▶ [TASK PROMPT]
Take the lines below beginning at the line that has "(hu : u.out.cData = some" and stopping after the line that has "mainlineStep s = .next (u.setMainline (.enabling", and print them exactly as they are, with no other lines.

EXERCISE INPUTS Block Start

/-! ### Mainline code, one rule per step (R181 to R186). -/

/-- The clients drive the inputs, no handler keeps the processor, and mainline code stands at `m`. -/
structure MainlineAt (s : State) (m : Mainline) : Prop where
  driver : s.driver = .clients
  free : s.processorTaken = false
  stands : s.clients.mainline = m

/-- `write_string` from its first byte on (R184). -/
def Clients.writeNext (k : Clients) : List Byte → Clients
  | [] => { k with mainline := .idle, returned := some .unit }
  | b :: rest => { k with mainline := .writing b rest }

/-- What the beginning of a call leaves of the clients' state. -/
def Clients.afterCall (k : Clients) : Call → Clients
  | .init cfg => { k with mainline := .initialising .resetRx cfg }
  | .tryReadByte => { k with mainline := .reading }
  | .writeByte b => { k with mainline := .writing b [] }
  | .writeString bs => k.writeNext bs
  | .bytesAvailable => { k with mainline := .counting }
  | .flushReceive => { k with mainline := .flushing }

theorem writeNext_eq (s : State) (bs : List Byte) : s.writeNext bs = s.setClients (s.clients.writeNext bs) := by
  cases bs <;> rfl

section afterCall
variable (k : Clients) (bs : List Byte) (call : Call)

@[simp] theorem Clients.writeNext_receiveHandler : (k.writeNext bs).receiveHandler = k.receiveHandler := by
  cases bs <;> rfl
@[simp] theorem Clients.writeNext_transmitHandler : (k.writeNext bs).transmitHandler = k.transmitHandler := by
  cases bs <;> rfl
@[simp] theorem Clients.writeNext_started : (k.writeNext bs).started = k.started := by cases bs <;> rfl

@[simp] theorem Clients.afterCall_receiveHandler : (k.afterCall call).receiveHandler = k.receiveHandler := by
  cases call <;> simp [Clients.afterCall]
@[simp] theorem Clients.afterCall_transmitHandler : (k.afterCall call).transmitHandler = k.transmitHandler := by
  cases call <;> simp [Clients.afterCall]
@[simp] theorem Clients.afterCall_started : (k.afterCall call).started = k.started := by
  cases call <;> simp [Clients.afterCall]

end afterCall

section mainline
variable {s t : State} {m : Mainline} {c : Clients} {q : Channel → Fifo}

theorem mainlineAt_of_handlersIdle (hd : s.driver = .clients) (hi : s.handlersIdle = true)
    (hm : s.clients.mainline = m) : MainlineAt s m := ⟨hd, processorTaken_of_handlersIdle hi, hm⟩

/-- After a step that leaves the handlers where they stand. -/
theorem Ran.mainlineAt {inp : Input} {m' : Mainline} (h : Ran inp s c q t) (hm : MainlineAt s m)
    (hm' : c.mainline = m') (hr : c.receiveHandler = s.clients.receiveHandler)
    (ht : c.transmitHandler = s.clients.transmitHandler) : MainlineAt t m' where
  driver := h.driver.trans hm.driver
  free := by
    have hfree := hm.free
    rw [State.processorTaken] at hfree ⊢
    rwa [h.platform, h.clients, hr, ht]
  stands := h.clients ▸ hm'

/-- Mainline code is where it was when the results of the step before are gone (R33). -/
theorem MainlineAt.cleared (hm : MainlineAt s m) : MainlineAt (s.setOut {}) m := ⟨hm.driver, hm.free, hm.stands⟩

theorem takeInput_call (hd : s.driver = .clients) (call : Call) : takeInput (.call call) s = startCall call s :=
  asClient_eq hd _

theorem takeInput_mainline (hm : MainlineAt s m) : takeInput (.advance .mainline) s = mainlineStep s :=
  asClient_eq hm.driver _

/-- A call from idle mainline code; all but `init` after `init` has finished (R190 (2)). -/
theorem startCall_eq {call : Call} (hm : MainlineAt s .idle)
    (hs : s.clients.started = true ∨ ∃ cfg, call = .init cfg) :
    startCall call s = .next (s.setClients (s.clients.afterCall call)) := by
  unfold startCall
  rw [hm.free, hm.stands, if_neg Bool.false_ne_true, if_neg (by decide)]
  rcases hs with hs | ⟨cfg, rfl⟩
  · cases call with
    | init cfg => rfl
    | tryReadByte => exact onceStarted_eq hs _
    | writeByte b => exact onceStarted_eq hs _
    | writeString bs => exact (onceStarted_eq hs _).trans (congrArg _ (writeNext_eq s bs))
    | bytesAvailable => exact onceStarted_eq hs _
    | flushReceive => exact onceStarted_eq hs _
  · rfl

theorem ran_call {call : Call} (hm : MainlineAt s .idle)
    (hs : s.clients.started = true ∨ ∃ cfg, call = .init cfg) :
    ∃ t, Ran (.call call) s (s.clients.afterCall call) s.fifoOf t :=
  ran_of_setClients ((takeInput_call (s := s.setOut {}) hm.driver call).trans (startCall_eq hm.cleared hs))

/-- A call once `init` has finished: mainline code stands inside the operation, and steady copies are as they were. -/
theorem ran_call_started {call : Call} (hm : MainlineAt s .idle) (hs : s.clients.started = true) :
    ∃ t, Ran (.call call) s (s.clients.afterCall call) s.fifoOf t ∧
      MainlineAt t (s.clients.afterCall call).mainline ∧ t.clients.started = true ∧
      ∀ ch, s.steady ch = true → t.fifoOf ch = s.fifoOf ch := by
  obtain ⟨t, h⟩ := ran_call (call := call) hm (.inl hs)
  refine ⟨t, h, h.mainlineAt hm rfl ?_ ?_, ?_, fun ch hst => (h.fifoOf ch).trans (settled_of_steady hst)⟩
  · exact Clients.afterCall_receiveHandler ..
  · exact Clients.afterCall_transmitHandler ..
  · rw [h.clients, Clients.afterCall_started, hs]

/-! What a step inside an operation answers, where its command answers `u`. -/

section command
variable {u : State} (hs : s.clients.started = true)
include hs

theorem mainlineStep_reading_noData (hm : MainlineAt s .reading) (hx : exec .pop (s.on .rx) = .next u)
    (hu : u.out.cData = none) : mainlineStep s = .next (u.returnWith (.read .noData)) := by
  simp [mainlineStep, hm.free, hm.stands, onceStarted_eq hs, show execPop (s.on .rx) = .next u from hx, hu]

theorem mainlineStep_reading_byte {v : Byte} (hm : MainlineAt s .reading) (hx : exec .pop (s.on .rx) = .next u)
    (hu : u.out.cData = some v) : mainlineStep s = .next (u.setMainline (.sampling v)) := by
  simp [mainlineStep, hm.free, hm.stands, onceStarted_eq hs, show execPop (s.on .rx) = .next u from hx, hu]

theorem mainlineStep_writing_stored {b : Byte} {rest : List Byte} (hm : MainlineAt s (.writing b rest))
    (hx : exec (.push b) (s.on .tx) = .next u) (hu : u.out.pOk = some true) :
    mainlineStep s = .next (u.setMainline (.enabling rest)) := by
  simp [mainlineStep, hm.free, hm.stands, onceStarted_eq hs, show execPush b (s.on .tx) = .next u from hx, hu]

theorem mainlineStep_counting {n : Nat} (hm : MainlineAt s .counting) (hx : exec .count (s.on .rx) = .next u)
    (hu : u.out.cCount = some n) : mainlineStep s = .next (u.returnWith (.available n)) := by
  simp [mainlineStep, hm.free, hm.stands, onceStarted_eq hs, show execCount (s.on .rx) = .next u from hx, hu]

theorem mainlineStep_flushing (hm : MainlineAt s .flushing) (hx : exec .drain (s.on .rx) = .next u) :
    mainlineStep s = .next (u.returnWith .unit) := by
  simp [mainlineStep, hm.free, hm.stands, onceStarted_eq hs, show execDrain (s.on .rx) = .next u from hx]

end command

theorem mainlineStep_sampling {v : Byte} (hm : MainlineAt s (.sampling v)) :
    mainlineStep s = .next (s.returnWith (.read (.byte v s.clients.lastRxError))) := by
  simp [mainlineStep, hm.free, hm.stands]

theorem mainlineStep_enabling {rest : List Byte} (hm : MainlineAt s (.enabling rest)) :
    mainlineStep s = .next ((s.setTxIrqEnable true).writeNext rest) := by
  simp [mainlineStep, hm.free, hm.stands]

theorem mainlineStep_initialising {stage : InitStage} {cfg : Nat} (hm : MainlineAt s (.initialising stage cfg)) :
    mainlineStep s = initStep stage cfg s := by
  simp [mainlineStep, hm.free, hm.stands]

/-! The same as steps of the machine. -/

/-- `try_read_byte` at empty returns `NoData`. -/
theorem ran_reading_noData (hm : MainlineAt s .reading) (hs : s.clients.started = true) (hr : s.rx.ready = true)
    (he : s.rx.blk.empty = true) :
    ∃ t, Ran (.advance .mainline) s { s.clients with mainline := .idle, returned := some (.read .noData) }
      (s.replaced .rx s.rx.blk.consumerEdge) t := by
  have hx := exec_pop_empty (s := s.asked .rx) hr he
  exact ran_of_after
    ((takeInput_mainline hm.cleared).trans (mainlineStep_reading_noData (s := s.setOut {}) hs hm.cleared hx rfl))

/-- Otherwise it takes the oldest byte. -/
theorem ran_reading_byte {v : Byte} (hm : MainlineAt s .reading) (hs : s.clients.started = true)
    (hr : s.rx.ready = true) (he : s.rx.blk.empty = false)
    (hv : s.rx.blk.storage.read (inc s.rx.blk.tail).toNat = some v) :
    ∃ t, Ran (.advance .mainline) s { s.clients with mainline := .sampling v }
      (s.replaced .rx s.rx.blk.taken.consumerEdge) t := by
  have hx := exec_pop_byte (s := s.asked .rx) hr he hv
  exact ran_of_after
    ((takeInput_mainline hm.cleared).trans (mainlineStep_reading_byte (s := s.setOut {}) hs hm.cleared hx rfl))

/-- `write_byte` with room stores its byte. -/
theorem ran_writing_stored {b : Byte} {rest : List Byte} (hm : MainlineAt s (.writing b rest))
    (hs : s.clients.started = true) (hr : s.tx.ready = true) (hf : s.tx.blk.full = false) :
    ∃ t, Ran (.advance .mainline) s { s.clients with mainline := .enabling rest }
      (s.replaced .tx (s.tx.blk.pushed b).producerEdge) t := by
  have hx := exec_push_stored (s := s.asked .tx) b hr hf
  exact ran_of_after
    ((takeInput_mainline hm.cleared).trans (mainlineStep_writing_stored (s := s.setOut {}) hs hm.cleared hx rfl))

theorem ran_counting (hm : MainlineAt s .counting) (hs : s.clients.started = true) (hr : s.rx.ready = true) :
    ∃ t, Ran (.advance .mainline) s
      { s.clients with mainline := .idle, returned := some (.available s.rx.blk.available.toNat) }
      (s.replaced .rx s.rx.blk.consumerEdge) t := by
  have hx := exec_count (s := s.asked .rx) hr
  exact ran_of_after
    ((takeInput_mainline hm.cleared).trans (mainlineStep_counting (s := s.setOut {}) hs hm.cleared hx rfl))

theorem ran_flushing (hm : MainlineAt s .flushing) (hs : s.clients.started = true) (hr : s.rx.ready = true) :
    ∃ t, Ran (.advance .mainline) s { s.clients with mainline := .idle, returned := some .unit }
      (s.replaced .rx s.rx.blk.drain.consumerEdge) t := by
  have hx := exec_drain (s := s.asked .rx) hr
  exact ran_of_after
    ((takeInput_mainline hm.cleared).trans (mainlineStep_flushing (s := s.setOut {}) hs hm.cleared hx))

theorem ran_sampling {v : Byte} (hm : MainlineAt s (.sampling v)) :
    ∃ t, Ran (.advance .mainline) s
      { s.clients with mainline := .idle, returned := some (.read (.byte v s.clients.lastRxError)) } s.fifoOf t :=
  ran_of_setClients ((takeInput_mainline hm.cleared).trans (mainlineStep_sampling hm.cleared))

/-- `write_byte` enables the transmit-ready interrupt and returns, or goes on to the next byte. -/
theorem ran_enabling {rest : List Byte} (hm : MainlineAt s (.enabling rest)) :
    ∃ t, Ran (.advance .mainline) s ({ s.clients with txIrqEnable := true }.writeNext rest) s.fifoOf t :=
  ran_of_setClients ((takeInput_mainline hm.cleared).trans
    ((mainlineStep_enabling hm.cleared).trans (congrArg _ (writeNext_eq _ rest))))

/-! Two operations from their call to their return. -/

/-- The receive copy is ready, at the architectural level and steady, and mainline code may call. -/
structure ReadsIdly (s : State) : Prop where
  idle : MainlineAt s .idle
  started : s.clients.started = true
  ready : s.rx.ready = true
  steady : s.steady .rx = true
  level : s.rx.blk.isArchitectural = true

EXERCISE INPUTS Block End

▶ [RESULT FOR THIS TASK]
    (hu : u.out.cData = some v) : mainlineStep s = .next (u.setMainline (.sampling v)) := by
  simp [mainlineStep, hm.free, hm.stands, onceStarted_eq hs, show execPop (s.on .rx) = .next u from hx, hu]

theorem mainlineStep_writing_stored {b : Byte} {rest : List Byte} (hm : MainlineAt s (.writing b rest))
    (hx : exec (.push b) (s.on .tx) = .next u) (hu : u.out.pOk = some true) :
    mainlineStep s = .next (u.setMainline (.enabling rest)) := by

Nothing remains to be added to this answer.